Le Musée national de l’histoire de l’immigration s’intéresse à la question des mobilités dans un cadre qui n’est pas seulement économique ou politique, mais aussi civilisationnel.  L’exposition « Lieux saints partagés » met ainsi en lumière des circulations impliquant des hommes, des rites, des croyances et révèle des pratiques partagées qui se déploient dans des lieux chargés d’une forte sacralité. En passant par des lieux. Jérusalem d’abord, berceau des monothéismes marqué par l’exacerbation des frontières, et l’enchevêtrement des lieux saints. Pourtant, on y observe des formes de porosité interreligieuse. Et des îles comme Lampedusa (Italie), Djerba (Tunisie) qui sont propices aux interactions entre fidèles de religions différentes. « Lieux saints partagés » s’arrête également sur certaines grandes figures, des "bâtisseurs de paix" à l’instar de Louis Massignon fondateur du pèlerinage islamo-chrétien des Sept Dormants ou d’André Chouraqui (1917-2007), célèbre traducteur de la Bible et du Coran, maire de Jérusalem et qui a œuvré toute sa vie à la paix, au dépassement des clivages confessionnels en France, en Israël et dans le monde.

 

Comment abordez-vous de nouveau le mandat de Président du conseil d’orientation du Musée ?

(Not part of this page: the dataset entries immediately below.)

-- ==== Sys2Proof/Config.lean ====
section
/-! DEFINITION. What an implementation of the CORE fixes (00_scope.md R10), and its one free value, the hardware
palette. The cartridge and the power-on memory contents, also parameters of R10, are part of the state. -/

namespace Sys2Proof

/-- `NMI_DELAY`: master ticks between arming and visibility of the NMI-pending signal, "0 or 1" (R10, R403). -/
inductive NmiDelay where
  | zero
  | one
deriving DecidableEq, Repr

/-- The parameters of R10 that carry a default value: `RESET_CYCLES` (D4), `NMI_DELAY` (D11) and
`CPU_RESET_REGS` (D3). -/
structure Params where
  resetCycles : Nat
  nmiDelay : NmiDelay
  resetA : Byte
  resetX : Byte
  resetY : Byte
  resetSp : Byte
  resetP : Byte
deriving DecidableEq, Repr

/-- The values the spec takes (R10): 7 cycles, no NMI delay, A = X = Y = 0x00, SP = 0xFD, P = 0x24. -/
def Params.default : Params where
  resetCycles := 7
  nmiDelay := .zero
  resetA := 0x00#8
  resetX := 0x00#8
  resetY := 0x00#8
  resetSp := 0xFD#8
  resetP := 0x24#8

/-- `PALETTE[0..63]`, the "fixed 64-entry hardware palette" (R10, R350, D37): OPEN in the spec, hence a constant
nothing can evaluate (log entry 6). -/
opaque Config.palette : BitVec 6 → Colour

end Sys2Proof
end

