-- ==== Sys2Proof/Machine/Dma.lean ====
section
/-! DEFINITION. The OAM-DMA controller (55_system_clock_dma.md R380 to R387). -/

namespace Sys2Proof.Machine

/-- The parity of a CPU slot, the low bit of the slot number since Reset (R381): true when odd. -/
def State.oddSlot (s : State) : Bool := decide (s.master / 3 % 2 = 1)

/-- `DmaRead()` (R382): an ordinary bus read at `page:cursor` (R85). -/
def dmaRead (s : State) : State :=
  let r := memRead (addrOf s.dma.cursor s.dma.page) s
  { r.2 with dma := { r.2.dma with data := r.1, state := .write } }

/-- `DmaWrite()` (R383): the byte to `oam[dma_cursor]`; the transfer ends when the cursor wraps. -/
def dmaWrite (s : State) : State :=
  let next := s.dma.cursor + 1#8
  { s with
    ppu := { s.ppu with oam := Memory.write s.ppu.oam s.dma.cursor.toNat s.dma.data }
    dma := { s.dma with cursor := next, state := if next = 0#8 then .idle else .read } }

/-- `DmaStep()` (R382): the alignment cycle in an odd first slot, then reads and writes in alternation. -/
def dmaStep (s : State) : State :=
  match s.dma.state with
  | .idle => s
  | .sync => if s.oddSlot then { s with dma := { s.dma with state := .read } } else dmaRead s
  | .read => dmaRead s
  | .write => dmaWrite s

end Sys2Proof.Machine
end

Le dynamisme de ce musée repose sur l’intérêt et l’implication des nouvelles générations d’intellectuels et de chercheurs sur les questions migratoires. Nous avons récemment analysé le développement des recherches sur ces deux grands thèmes dans le rapport remis aux ministères de la Culture et de la Recherche en mars 2017, intitulé : « La recherche sur les migrations et l’immigration. Un état des lieux ». Cette génération de chercheurs montre un intérêt très fort pour la façon dont la société française s’est fabriquée à partir des migrations d’hier et d’aujourd’hui. Ainsi, il s’agit de dépasser le discours sur l’homogénéité nationale, et de solliciter d’autres récits et de diffuser d’autres savoirs pour mieux comprendre de tels processus de construction de la société. Face aux débats actuels, parfois violents et caricaturaux sur les migrations, sur la citoyenneté, sur le modèle de société, le musée joue son rôle de sélection et de diffusion des connaissances. Il n’offre pas seulement une plongée dans un passé rassurant ou naïf mais il permet de comprendre les troubles de la société d’aujourd’hui. Il s’agit pour ce musée d’être un véritable passeur de savoirs.

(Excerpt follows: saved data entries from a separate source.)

/-! ## The System clock -/

/-- 55_system_clock_dma.md R371, R375, 30_encoding.md R123: in a CPU slot with no transfer armed and no cycles owed, a step is
the PPU's clock, then the fetch of the bytes at PC, then `exec` of the instruction they decode to, then the end of the tick.
Where the bytes are memory (RAM or PRG), the fetch reads them and advances PC past them, and does nothing else.  That the
opcode and all operand bytes are read before `exec` runs, with PC past the instruction, is the model's reading: log entry 9
(DEDUCED). -/
def Obligations.StepRunsDecodedInstruction : Prop :=
  (∀ (s : State) (i : Instr) (n : Nat), s.master % 3 = 0 → s.dma.state = .idle → s.cpu.debt = 0 →
    let s1 := countCycle (ppuClock Params.default s)
    decode (fetchBytes n s1).1 = .ok i [] →
      step s = thenNext (exec i (fetchBytes n s1).2) (endTick Params.default)) ∧
  ∀ (s : State) (n : Nat), n ≤ 3 → (∀ k, k < n → codeAddr (s.cpu.pc + BitVec.ofNat 16 k) s) →
    fetchBytes n s =
      ((List.range n).map fun k => busByte (s.cpu.pc + BitVec.ofNat 16 k) s,
        { s with cpu := { s.cpu with pc := s.cpu.pc + BitVec.ofNat 16 n } })

/-- 60_exceptions.md R400, R425: every step, with every parameter setting, answers a next state: the machine never faults,
refuses or halts. -/
def Obligations.StepAlwaysAnswersNext : Prop :=
  (∀ s : State, ∃ t, step s = .next t) ∧
  ∀ (p : Params) (as : List HostAction) (s : State), safeResult (hostRun p as s)

/-- 55_system_clock_dma.md R371, 51_ppu_rendering.md R311: every step counts one master tick and advances the PPU by one dot,
whatever the CPU or the DMA controller does in it. -/
def Obligations.TickAdvances : Prop :=
  ∀ s t : State, step s = .next t →
    t.master = s.master + 1 ∧
    (s.ppu.dot ≠ 340 → t.ppu.dot = s.ppu.dot + 1 ∧ t.ppu.scanline = s.ppu.scanline ∧
      t.ppu.frameComplete = s.ppu.frameComplete) ∧
    (s.ppu.dot = 340 → t.ppu.dot = 0 ∧
      t.ppu.scanline = (if s.ppu.scanline = 260 then -1 else s.ppu.scanline + 1) ∧
      t.ppu.frameComplete = (s.ppu.frameComplete || decide (s.ppu.scanline = 260)))

/-- 55_system_clock_dma.md R371, R372, R375, R376, R385: in a tick with no NMI pending and away from scanline 241, dot 1, the
CPU holds every register outside CPU slots and while a transfer is armed, and in a CPU slot with cycles owed only counts one
of them down. -/
def Obligations.CpuWaits : Prop :=
  ∀ s : State, s.nmiPending = false → ¬(s.ppu.scanline = 241 ∧ s.ppu.dot = 1) →
    ∃ t, step s = .next t ∧
      (s.master % 3 ≠ 0 → t.cpu = s.cpu ∧ t.dma = s.dma ∧ t.ram = s.ram) ∧
      (s.dma.state ≠ .idle → t.cpu = s.cpu ∧ t.ram = s.ram) ∧
      (s.master % 3 = 0 → s.dma.state = .idle → s.cpu.debt ≠ 0 →
        t.cpu = { s.cpu with debt := s.cpu.debt - 1, cycles := s.cpu.cycles + 1 } ∧ t.ram = s.ram ∧ t.dma = s.dma)

/-- 55_system_clock_dma.md R382, R383, R384, R387: an armed transfer idles once if the first stolen slot is odd; then 512
steps copy the 256 bytes of a page of RAM or PRG to OAM in order, end in Idle, and change no CPU register, no RAM and not
`oam_addr` (decisions D14, D15). -/
def Obligations.DmaTransfer : Prop :=
  (∀ s : State, s.dma.state = .sync → s.master / 3 % 2 = 1 →
    dmaStep s = { s with dma := { s.dma with state := .read } }) ∧
  ∀ s : State, (s.dma.state = .read ∨ (s.dma.state = .sync ∧ s.master / 3 % 2 = 0)) → s.dma.cursor = 0x00#8 →
    codeAddr (addrOf 0x00#8 s.dma.page) s →
    let t := dmaTimes 512 s
    t.dma.state = .idle ∧ t.dma.cursor = 0x00#8 ∧
    (∀ k : Byte, Memory.read t.ppu.oam k.toNat = busByte (addrOf k s.dma.page) s) ∧
    (∀ n, n < 512 → (dmaTimes n s).dma.state ≠ .idle) ∧ t.cpu = s.cpu ∧ t.ram = s.ram ∧
    t.ppu = { s.ppu with oam := t.ppu.oam }

/-- 10_state.md R65, 70_reset_and_hazards.md R440 to R443: every value after `System.Reset` from any state, with the spec's
parameter values (decisions D3, D4, D17, D31, D36), the two vector reads logged with no cartridge (R441); and the model's
reset state is the reset of a machine with no cartridge and nothing written (log entries 2, 3, 4, 5, 7, 8). -/
def Obligations.ResetValues : Prop :=
  (∀ s : State,
    let t := systemReset Params.default s
    t.cpu.a = 0x00#8 ∧ t.cpu.x = 0x00#8 ∧ t.cpu.y = 0x00#8 ∧ t.cpu.sp = 0xFD#8 ∧ t.cpu.p = 0x24#8 ∧
    t.cpu.pc = busWord 0xFFFC#16 s ∧ t.cpu.debt = 7 ∧ t.cpu.cycles = 0 ∧ outsideCpuResetFrom s t ∧
    (s.cart = none → t.cpu.pc = 0x0000#16 ∧
      t.log = .outOfRange 0xFFFD#16 false :: .outOfRange 0xFFFC#16 false :: s.log) ∧
    (s.cart ≠ none → t.log = s.log)) ∧
  systemReset Params.default { State.reset with log := [] } = State.reset

/-! ## The picture processor -/

/-- 51_ppu_rendering.md R311: the advance of dot and scanline; a frame from (-1, 0) is exactly 89342 clocks, raises
`frame_complete` in the last of them and in no other, and ends at (-1, 0); the PPU never clears the flag. -/
def Obligations.FrameTiming : Prop :=
  ∀ (cart : Option Cartridge) (u : Ppu),
    (let t := u.clock cart
     (u.dot ≠ 340 → t.dot = u.dot + 1 ∧ t.scanline = u.scanline) ∧
     (u.dot = 340 → t.dot = 0 ∧ t.scanline = (if u.scanline = 260 then -1 else u.scanline + 1)) ∧
     t.frameComplete = (u.frameComplete || (decide (u.dot = 340) && decide (u.scanline = 260)))) ∧
    (u.scanline = -1 → u.dot = 0 →
      let t := clockTimes cart 89342 u
      t.scanline = -1 ∧ t.dot = 0 ∧ t.frameComplete = true ∧
      ∀ n, n < 89342 → (clockTimes cart n u).frameComplete = u.frameComplete)

/-- 51_ppu_rendering.md R312, R313, R326, R327: the horizontal and the vertical increment, field by field, when rendering;
neither changes anything when not (decision D28).  Line c of R313 is the vertical one at dot 256 of scanlines -1 to 239, and
does nothing at any other dot or scanline (decision D32). -/
def Obligations.ScrollIncrements : Prop :=
  ∀ u : Ppu,
    u.lineC = (if -1 ≤ u.scanline ∧ u.scanline ≤ 239 ∧ u.dot = 256 then u.incrementY else u) ∧
    (u.rendering = false → u.incrementX = u ∧ u.incrementY = u) ∧
    (u.rendering = true →
      let x := u.incrementX
      let y := u.incrementY
      x = { u with v := x.v } ∧ y = { u with v := y.v } ∧
      loopyGet .coarseX x.v = (loopyGet .coarseX u.v + 1) % 32 ∧
      loopyGet .nametableX x.v =
        (if loopyGet .coarseX u.v = 31 then 1 - loopyGet .nametableX u.v else loopyGet .nametableX u.v) ∧
      loopyGet .coarseY x.v = loopyGet .coarseY u.v ∧ loopyGet .nametableY x.v = loopyGet .nametableY u.v ∧
      loopyGet .fineY x.v = loopyGet .fineY u.v ∧
      loopyGet .fineY y.v = (loopyGet .fineY u.v + 1) % 8 ∧
      loopyGet .coarseY y.v =
        (if loopyGet .fineY u.v < 7 then loopyGet .coarseY u.v
        else if loopyGet .coarseY u.v = 29 ∨ loopyGet .coarseY u.v = 31 then 0
        else loopyGet .coarseY u.v + 1) ∧
      loopyGet .nametableY y.v =
        (if loopyGet .fineY u.v = 7 ∧ loopyGet .coarseY u.v = 29 then 1 - loopyGet .nametableY u.v
        else loopyGet .nametableY u.v) ∧
      loopyGet .coarseX y.v = loopyGet .coarseX u.v ∧ loopyGet .nametableX y.v = loopyGet .nametableX u.v)

/-- 51_ppu_rendering.md R314, R316, R340, R341, 50_ppu_registers.md R273: in a PPU clock vertical blank is set at (241, 1)
and cleared at (-1, 1) only; sprite overflow is cleared at (-1, 1) and set only at dot 257 of a visible scanline with nine
sprites in range; sprite-zero hit is cleared at (-1, 1) and set only on a visible pixel. -/
def Obligations.StatusFlagEvents : Prop :=
  ∀ (cart : Option Cartridge) (u : Ppu),
    let t := u.clock cart
    let prerender := u.scanline = -1 ∧ u.dot = 1
    let inRange (n : Nat) : Prop :=
      0 ≤ u.scanline - ((Memory.read u.oam (4 * n)).toNat : Int) ∧
        u.scanline - ((Memory.read u.oam (4 * n)).toNat : Int) < (if u.ctrl.getLsbD 5 then 16 else 8)
    (prerender → t.verticalBlank = false ∧ t.spriteOverflow = false ∧ t.spriteZeroHit = false) ∧
    (u.scanline = 241 → u.dot = 1 → t.verticalBlank = true) ∧
    (¬prerender → ¬(u.scanline = 241 ∧ u.dot = 1) → t.verticalBlank = u.verticalBlank) ∧
    (¬prerender → t.spriteOverflow ≠ u.spriteOverflow →
      0 ≤ u.scanline ∧ u.scanline ≤ 239 ∧ u.dot = 257 ∧ t.spriteOverflow = true ∧
      ∃ l : List Nat, l.length = 9 ∧ l.Nodup ∧ ∀ n ∈ l, n < 64 ∧ inRange n) ∧
    (¬prerender → t.spriteZeroHit ≠ u.spriteZeroHit →
      0 ≤ u.scanline ∧ u.scanline ≤ 239 ∧ 1 ≤ u.dot ∧ u.dot ≤ 256 ∧ t.spriteZeroHit = true)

Ce faisant, le musée doit prendre en compte la révolution numérique dans la circulation des idées, identifier les nouveaux acteurs sur les territoires, et les nouveaux médias qui sont adaptés et utilisés par les publics, les jeunes notamment, pour servir de relais du musée dans les régions et les villes. Le musée doit être capable d’évoluer et de modifier de manière considérable sa façon d’écrire, de penser et de diffuser l’histoire de l’immigration.